## REQUIRED ACTION
Of all the lines in the entries below, give again exactly those starting at the line containing "else some f" and ending at the line containing "let cap := lsbOf", both ends included, and no others.

## EXERCISE MATERIAL
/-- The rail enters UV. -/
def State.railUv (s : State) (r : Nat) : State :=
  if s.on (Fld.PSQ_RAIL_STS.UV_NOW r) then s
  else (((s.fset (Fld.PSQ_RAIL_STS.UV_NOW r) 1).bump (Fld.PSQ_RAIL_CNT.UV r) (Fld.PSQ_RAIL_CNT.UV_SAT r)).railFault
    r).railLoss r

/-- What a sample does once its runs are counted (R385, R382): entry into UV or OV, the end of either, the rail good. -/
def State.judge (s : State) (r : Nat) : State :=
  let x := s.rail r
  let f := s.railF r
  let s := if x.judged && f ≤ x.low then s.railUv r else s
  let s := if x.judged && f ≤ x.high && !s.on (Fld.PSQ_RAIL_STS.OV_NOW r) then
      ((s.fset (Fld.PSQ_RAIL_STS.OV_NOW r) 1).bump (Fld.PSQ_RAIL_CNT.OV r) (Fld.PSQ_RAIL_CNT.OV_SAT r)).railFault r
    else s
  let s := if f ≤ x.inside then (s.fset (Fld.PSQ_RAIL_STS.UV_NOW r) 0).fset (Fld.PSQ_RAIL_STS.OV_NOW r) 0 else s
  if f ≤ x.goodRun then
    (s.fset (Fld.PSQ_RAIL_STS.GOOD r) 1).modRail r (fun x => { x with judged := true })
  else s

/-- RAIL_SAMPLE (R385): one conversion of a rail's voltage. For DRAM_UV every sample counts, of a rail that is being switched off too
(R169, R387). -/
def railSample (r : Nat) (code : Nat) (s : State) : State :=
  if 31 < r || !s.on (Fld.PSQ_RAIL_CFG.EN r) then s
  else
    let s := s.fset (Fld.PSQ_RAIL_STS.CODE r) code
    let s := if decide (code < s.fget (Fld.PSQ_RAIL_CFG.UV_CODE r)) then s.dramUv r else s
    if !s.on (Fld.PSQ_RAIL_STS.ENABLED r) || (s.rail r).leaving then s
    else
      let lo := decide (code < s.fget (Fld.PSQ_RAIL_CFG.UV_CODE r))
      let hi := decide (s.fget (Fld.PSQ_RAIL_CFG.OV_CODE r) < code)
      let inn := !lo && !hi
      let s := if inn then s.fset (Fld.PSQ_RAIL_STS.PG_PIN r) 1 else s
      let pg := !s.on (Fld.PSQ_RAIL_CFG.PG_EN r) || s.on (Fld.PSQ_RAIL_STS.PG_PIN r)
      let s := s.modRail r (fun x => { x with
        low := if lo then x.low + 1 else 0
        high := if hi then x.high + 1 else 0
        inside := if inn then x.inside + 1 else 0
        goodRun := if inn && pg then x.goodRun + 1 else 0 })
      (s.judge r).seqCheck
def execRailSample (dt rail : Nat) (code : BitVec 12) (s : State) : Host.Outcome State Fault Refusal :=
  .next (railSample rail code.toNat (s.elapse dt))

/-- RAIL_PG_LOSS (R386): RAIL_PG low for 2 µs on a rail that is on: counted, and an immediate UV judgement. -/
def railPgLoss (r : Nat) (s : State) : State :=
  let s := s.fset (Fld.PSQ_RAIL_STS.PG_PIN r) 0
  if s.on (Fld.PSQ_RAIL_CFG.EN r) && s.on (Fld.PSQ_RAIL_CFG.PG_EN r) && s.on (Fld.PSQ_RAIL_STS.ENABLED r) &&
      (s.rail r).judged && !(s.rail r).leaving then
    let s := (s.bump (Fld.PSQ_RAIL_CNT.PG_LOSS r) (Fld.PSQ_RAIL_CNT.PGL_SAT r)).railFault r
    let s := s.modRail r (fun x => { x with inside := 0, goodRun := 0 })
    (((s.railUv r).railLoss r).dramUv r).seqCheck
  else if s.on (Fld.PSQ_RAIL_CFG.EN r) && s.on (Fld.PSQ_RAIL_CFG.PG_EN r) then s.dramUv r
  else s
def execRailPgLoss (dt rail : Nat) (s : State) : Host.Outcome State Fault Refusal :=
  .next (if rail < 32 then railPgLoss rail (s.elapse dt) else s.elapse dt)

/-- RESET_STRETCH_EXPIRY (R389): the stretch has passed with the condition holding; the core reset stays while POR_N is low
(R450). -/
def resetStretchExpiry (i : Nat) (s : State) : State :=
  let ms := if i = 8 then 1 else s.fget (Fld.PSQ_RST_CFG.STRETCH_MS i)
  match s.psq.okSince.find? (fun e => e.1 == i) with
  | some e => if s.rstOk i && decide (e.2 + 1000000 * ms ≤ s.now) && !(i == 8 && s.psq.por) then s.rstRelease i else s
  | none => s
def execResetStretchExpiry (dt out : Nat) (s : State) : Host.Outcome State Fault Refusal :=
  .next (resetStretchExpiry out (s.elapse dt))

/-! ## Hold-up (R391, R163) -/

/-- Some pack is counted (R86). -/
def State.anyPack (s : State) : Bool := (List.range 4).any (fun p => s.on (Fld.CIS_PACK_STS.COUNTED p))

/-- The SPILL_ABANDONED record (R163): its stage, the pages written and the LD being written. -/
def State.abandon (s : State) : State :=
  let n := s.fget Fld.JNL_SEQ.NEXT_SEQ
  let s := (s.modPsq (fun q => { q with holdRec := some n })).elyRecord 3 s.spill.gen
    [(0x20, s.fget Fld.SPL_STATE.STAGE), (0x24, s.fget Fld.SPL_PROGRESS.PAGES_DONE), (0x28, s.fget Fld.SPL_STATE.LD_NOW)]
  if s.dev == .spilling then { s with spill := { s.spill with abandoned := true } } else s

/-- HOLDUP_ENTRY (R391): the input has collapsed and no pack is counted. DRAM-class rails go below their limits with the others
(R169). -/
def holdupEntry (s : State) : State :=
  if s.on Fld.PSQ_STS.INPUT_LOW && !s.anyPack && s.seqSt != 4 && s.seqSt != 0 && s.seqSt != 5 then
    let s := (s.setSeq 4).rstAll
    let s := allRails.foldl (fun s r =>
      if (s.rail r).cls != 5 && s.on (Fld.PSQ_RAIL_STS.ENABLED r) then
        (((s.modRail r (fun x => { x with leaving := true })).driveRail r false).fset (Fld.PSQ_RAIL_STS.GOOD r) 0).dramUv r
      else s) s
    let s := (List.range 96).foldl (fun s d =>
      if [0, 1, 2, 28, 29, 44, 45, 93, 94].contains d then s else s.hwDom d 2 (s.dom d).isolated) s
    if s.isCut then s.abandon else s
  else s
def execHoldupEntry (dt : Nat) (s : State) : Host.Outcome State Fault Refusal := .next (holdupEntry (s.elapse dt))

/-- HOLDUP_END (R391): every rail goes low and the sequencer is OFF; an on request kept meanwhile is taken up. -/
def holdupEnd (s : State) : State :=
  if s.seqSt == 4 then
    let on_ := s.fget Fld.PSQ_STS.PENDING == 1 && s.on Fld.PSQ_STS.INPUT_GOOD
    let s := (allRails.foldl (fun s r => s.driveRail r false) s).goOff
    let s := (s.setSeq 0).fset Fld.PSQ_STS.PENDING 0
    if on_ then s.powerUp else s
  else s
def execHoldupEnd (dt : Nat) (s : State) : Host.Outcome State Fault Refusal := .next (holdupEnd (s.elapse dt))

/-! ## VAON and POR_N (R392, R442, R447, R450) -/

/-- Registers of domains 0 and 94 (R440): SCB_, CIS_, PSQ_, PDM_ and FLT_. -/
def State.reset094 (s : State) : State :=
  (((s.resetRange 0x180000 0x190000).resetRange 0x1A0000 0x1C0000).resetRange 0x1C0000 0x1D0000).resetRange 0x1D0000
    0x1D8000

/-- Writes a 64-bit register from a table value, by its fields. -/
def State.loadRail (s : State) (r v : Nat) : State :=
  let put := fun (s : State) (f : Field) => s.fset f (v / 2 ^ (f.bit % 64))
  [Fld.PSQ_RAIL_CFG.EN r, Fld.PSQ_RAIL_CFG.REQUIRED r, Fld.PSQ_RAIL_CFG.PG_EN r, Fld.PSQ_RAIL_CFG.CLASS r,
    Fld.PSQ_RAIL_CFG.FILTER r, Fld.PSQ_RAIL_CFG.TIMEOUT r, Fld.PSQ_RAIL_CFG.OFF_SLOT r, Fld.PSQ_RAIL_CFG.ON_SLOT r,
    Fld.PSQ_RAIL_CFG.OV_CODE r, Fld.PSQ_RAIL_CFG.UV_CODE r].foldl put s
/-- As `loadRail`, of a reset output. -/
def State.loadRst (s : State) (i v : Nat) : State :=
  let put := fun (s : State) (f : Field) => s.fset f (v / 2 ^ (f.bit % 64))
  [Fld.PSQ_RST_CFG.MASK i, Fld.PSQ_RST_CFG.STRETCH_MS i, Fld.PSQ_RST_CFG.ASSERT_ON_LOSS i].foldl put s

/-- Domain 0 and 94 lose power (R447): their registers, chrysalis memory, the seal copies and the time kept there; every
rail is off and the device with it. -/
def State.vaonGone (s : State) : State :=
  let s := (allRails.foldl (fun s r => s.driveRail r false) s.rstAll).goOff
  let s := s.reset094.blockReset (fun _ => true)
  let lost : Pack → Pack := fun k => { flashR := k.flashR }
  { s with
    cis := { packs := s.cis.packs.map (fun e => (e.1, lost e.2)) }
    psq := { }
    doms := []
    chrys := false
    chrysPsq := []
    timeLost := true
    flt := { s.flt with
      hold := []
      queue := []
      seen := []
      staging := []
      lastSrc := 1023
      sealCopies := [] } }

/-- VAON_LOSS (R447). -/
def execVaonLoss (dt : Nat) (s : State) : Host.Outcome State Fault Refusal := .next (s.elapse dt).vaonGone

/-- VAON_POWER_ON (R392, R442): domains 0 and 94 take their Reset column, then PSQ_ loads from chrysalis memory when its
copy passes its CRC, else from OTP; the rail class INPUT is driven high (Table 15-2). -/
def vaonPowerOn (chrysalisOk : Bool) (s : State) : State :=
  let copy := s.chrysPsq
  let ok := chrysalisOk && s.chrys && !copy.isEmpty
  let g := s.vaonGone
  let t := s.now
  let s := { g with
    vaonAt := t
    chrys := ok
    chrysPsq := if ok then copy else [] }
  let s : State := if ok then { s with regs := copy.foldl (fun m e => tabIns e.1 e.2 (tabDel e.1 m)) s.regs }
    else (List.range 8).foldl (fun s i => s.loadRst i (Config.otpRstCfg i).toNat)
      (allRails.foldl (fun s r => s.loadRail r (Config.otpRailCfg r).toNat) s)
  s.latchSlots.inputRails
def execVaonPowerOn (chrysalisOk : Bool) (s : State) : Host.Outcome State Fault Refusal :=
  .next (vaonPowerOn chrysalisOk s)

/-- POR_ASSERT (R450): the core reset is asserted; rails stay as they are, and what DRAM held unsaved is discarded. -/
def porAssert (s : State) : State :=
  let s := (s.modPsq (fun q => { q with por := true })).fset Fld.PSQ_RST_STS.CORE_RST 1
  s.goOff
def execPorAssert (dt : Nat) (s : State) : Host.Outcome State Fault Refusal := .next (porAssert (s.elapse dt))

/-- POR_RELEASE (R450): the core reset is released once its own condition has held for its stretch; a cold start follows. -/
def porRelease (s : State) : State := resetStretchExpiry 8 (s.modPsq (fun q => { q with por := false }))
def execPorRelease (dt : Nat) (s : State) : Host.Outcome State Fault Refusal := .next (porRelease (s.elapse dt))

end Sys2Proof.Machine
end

---

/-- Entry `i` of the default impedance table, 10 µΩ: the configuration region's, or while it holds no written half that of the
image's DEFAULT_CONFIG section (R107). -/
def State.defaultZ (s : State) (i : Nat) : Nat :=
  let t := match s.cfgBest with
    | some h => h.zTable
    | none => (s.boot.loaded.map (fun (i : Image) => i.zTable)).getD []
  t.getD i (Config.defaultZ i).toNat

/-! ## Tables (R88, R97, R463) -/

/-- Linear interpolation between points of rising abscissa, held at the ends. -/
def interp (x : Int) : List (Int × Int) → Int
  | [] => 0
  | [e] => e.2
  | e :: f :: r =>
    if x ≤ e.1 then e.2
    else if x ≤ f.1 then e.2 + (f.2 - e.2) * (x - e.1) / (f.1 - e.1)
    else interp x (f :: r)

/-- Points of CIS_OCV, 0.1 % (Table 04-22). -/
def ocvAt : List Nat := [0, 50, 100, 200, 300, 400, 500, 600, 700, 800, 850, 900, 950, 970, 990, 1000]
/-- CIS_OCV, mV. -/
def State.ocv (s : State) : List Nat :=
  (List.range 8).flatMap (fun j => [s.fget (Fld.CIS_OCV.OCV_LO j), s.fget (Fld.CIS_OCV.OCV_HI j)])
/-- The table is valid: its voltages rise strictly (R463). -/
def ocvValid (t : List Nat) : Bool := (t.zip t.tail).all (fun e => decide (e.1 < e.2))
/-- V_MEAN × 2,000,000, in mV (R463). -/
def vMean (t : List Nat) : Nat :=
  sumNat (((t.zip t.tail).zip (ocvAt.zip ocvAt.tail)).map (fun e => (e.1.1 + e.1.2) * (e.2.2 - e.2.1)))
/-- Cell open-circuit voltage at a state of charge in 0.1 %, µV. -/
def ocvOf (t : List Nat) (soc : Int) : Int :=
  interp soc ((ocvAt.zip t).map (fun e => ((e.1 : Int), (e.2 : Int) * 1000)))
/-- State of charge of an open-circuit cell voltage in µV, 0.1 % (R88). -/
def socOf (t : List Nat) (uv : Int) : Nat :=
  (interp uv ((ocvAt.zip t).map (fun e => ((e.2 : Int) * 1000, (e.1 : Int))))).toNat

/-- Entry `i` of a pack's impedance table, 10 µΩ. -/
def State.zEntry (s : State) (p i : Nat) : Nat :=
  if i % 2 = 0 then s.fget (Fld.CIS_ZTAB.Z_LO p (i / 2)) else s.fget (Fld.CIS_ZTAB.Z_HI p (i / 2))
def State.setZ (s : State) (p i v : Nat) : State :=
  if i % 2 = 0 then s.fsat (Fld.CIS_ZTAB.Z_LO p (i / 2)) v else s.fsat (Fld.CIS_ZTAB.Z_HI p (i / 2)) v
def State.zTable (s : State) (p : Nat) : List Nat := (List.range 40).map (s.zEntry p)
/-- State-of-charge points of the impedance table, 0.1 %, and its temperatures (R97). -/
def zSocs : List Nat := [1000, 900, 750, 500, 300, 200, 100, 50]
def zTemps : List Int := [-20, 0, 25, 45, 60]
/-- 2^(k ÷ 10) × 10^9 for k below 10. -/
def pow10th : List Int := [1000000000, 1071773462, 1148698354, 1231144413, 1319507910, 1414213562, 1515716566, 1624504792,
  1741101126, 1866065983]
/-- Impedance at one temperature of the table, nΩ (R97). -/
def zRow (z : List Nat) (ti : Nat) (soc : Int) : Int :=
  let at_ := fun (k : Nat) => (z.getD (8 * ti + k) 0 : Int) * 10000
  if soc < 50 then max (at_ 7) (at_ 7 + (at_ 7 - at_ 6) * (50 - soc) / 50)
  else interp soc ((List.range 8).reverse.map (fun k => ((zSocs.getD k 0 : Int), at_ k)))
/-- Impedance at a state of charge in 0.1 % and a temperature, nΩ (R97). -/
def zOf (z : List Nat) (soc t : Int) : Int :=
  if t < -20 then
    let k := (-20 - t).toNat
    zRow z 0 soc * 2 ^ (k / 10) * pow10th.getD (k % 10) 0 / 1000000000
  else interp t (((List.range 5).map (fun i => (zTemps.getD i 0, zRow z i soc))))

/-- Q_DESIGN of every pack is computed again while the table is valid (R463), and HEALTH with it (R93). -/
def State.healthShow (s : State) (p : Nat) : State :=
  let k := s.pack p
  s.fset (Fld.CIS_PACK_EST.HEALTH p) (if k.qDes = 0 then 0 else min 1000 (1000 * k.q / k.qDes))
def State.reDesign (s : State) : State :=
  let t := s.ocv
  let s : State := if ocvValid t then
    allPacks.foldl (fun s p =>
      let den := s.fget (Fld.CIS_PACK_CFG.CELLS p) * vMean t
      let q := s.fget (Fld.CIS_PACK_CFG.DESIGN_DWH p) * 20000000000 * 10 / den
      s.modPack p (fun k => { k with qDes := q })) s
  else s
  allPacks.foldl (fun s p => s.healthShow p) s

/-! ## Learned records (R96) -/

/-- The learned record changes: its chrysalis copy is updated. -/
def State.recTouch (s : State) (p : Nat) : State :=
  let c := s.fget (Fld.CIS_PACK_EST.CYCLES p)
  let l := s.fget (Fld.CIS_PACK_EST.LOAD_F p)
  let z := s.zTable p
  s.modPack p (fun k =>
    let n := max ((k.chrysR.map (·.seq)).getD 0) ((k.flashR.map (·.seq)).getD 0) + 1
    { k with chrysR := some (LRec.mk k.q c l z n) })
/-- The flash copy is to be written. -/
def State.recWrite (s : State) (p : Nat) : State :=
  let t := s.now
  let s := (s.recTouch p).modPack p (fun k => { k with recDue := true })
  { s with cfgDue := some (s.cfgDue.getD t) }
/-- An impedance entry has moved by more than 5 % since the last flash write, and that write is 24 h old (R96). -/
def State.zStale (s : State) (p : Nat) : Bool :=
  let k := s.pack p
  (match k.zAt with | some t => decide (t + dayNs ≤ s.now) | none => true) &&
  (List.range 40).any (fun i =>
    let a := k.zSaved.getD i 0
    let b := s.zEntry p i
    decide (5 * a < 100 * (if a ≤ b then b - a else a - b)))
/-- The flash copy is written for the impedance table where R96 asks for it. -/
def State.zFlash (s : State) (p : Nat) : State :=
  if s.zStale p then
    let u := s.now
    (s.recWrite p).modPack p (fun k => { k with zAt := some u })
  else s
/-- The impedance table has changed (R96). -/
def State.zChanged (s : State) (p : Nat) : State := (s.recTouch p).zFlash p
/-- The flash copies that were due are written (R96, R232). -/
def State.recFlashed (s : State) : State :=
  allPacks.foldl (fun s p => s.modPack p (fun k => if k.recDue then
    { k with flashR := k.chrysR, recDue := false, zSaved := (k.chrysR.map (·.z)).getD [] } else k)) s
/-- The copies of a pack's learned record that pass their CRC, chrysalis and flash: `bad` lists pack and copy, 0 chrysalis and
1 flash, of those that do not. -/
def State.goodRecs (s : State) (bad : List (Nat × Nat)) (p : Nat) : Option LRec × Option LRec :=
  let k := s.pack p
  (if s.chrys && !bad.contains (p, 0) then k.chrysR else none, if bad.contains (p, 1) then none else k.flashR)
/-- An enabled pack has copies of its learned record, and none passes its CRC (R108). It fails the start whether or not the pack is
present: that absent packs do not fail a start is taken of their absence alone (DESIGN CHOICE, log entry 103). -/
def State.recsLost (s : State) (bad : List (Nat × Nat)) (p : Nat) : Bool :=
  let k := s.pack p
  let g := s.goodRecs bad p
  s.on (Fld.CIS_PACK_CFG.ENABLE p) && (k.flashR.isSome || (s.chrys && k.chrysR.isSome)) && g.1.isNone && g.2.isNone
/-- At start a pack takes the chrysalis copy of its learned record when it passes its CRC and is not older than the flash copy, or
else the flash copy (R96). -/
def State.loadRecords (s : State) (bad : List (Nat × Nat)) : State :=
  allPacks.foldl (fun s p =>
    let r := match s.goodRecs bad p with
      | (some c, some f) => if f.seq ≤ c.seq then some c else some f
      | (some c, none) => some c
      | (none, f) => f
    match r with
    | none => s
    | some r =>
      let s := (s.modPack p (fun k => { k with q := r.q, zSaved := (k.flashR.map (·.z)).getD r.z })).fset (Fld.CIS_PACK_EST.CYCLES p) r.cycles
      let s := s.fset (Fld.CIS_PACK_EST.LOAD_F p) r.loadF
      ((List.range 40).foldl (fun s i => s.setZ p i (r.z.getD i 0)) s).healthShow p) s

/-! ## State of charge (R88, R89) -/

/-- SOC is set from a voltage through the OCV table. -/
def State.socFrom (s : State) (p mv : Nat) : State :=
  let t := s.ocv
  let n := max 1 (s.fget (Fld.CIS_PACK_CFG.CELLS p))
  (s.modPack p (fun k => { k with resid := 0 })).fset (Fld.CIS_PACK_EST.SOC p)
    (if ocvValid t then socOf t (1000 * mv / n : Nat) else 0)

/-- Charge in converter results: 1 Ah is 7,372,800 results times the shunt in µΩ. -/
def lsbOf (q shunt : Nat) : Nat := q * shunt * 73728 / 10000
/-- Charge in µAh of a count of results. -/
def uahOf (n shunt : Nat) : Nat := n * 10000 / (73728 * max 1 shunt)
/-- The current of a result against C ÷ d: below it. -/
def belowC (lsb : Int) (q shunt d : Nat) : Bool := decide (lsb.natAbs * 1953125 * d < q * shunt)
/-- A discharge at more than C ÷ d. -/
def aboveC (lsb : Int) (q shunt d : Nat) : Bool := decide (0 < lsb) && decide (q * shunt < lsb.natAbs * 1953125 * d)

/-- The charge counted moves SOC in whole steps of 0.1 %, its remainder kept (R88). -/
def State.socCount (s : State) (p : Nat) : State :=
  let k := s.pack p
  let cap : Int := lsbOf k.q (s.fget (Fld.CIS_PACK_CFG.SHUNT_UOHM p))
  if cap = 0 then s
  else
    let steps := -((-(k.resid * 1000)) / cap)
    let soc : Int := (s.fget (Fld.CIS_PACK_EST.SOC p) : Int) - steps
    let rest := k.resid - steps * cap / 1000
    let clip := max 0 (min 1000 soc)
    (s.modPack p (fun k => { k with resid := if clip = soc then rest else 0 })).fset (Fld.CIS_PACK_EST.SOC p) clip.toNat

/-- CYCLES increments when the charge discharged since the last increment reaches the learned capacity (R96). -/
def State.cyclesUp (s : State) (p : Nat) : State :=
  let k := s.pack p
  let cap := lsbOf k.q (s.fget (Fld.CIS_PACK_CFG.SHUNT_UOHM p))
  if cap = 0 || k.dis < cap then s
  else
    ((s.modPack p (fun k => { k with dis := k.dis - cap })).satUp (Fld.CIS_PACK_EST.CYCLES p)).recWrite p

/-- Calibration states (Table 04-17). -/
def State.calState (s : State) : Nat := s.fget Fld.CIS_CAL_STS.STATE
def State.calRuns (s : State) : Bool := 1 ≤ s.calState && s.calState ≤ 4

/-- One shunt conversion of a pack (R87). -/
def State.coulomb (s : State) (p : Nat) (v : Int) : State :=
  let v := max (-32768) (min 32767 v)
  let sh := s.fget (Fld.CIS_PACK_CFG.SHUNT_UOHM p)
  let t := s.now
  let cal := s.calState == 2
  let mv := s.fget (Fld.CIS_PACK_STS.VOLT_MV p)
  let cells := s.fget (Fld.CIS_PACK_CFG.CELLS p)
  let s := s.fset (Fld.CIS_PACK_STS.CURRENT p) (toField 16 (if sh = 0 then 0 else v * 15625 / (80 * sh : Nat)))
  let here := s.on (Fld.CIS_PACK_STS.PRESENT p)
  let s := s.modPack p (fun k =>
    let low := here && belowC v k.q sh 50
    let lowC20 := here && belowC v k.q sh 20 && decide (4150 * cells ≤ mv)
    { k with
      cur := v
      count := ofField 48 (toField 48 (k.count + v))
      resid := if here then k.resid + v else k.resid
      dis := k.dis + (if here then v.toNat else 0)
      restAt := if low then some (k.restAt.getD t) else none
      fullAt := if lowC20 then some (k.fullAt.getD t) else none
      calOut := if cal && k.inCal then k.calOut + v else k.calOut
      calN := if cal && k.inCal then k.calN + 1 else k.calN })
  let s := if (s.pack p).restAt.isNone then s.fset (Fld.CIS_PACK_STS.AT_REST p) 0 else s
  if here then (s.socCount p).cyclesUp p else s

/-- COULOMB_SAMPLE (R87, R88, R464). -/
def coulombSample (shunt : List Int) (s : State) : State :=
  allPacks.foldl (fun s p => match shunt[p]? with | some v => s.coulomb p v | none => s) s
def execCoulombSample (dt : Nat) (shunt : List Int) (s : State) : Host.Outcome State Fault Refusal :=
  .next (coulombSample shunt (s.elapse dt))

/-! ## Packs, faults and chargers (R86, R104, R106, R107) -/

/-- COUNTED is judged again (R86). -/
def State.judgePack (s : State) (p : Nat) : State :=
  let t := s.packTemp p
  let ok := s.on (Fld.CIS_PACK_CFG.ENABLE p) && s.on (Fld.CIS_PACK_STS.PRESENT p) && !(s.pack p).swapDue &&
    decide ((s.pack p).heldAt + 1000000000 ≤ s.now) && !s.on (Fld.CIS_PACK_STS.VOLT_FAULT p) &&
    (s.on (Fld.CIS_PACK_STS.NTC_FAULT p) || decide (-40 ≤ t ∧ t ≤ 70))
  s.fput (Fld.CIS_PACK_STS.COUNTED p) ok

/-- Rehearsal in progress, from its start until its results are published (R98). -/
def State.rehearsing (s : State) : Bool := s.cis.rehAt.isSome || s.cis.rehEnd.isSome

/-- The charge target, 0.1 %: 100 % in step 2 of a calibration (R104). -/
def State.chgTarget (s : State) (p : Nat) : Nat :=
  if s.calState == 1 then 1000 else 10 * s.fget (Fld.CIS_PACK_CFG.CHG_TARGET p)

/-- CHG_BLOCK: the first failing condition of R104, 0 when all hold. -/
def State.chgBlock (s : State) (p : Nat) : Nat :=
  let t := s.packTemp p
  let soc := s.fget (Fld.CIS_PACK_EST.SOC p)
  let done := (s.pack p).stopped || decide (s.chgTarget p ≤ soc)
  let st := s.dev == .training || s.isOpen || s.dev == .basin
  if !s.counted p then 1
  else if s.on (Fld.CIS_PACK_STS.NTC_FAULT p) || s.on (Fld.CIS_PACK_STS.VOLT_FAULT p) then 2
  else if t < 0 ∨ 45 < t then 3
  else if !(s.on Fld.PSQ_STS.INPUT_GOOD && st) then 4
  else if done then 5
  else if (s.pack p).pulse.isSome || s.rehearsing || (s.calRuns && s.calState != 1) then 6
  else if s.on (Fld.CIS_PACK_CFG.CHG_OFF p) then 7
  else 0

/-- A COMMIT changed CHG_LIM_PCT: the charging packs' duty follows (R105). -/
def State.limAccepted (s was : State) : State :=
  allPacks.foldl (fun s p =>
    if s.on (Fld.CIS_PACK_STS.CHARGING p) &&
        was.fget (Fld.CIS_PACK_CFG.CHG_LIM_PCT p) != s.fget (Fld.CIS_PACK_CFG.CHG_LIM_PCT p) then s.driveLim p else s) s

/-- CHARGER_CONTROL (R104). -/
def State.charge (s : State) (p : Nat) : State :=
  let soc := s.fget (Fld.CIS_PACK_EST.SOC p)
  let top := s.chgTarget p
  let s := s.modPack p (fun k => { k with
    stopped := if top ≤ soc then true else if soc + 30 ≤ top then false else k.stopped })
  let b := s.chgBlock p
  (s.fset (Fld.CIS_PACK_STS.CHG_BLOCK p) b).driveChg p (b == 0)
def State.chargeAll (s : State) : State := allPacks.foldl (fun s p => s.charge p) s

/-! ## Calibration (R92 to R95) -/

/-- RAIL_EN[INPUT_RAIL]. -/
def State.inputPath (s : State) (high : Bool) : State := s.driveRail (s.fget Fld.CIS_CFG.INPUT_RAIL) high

## ANSWER FOR THIS EXERCISE
      | (some c, some f) => if f.seq ≤ c.seq then some c else some f
      | (some c, none) => some c
      | (none, f) => f
    match r with
    | none => s
    | some r =>
      let s := (s.modPack p (fun k => { k with q := r.q, zSaved := (k.flashR.map (·.z)).getD r.z })).fset (Fld.CIS_PACK_EST.CYCLES p) r.cycles
      let s := s.fset (Fld.CIS_PACK_EST.LOAD_F p) r.loadF
      ((List.range 40).foldl (fun s i => s.setZ p i (r.z.getD i 0)) s).healthShow p) s

/-! ## State of charge (R88, R89) -/

/-- SOC is set from a voltage through the OCV table. -/
def State.socFrom (s : State) (p mv : Nat) : State :=
  let t := s.ocv
  let n := max 1 (s.fget (Fld.CIS_PACK_CFG.CELLS p))
  (s.modPack p (fun k => { k with resid := 0 })).fset (Fld.CIS_PACK_EST.SOC p)
    (if ocvValid t then socOf t (1000 * mv / n : Nat) else 0)

/-- Charge in converter results: 1 Ah is 7,372,800 results times the shunt in µΩ. -/
def lsbOf (q shunt : Nat) : Nat := q * shunt * 73728 / 10000
/-- Charge in µAh of a count of results. -/
def uahOf (n shunt : Nat) : Nat := n * 10000 / (73728 * max 1 shunt)
/-- The current of a result against C ÷ d: below it. -/
def belowC (lsb : Int) (q shunt d : Nat) : Bool := decide (lsb.natAbs * 1953125 * d < q * shunt)
/-- A discharge at more than C ÷ d. -/
def aboveC (lsb : Int) (q shunt d : Nat) : Bool := decide (0 < lsb) && decide (q * shunt < lsb.natAbs * 1953125 * d)

/-- The charge counted moves SOC in whole steps of 0.1 %, its remainder kept (R88). -/
def State.socCount (s : State) (p : Nat) : State :=
  let k := s.pack p
  let cap : Int := lsbOf k.q (s.fget (Fld.CIS_PACK_CFG.SHUNT_UOHM p))
  if cap = 0 then s
  else
    let steps := -((-(k.resid * 1000)) / cap)
    let soc : Int := (s.fget (Fld.CIS_PACK_EST.SOC p) : Int) - steps
    let rest := k.resid - steps * cap / 1000
    let clip := max 0 (min 1000 soc)
    (s.modPack p (fun k => { k with resid := if clip = soc then rest else 0 })).fset (Fld.CIS_PACK_EST.SOC p) clip.toNat

/-- CYCLES increments when the charge discharged since the last increment reaches the learned capacity (R96). -/
def State.cyclesUp (s : State) (p : Nat) : State :=
  let k := s.pack p
  let cap := lsbOf k.q (s.fget (Fld.CIS_PACK_CFG.SHUNT_UOHM p))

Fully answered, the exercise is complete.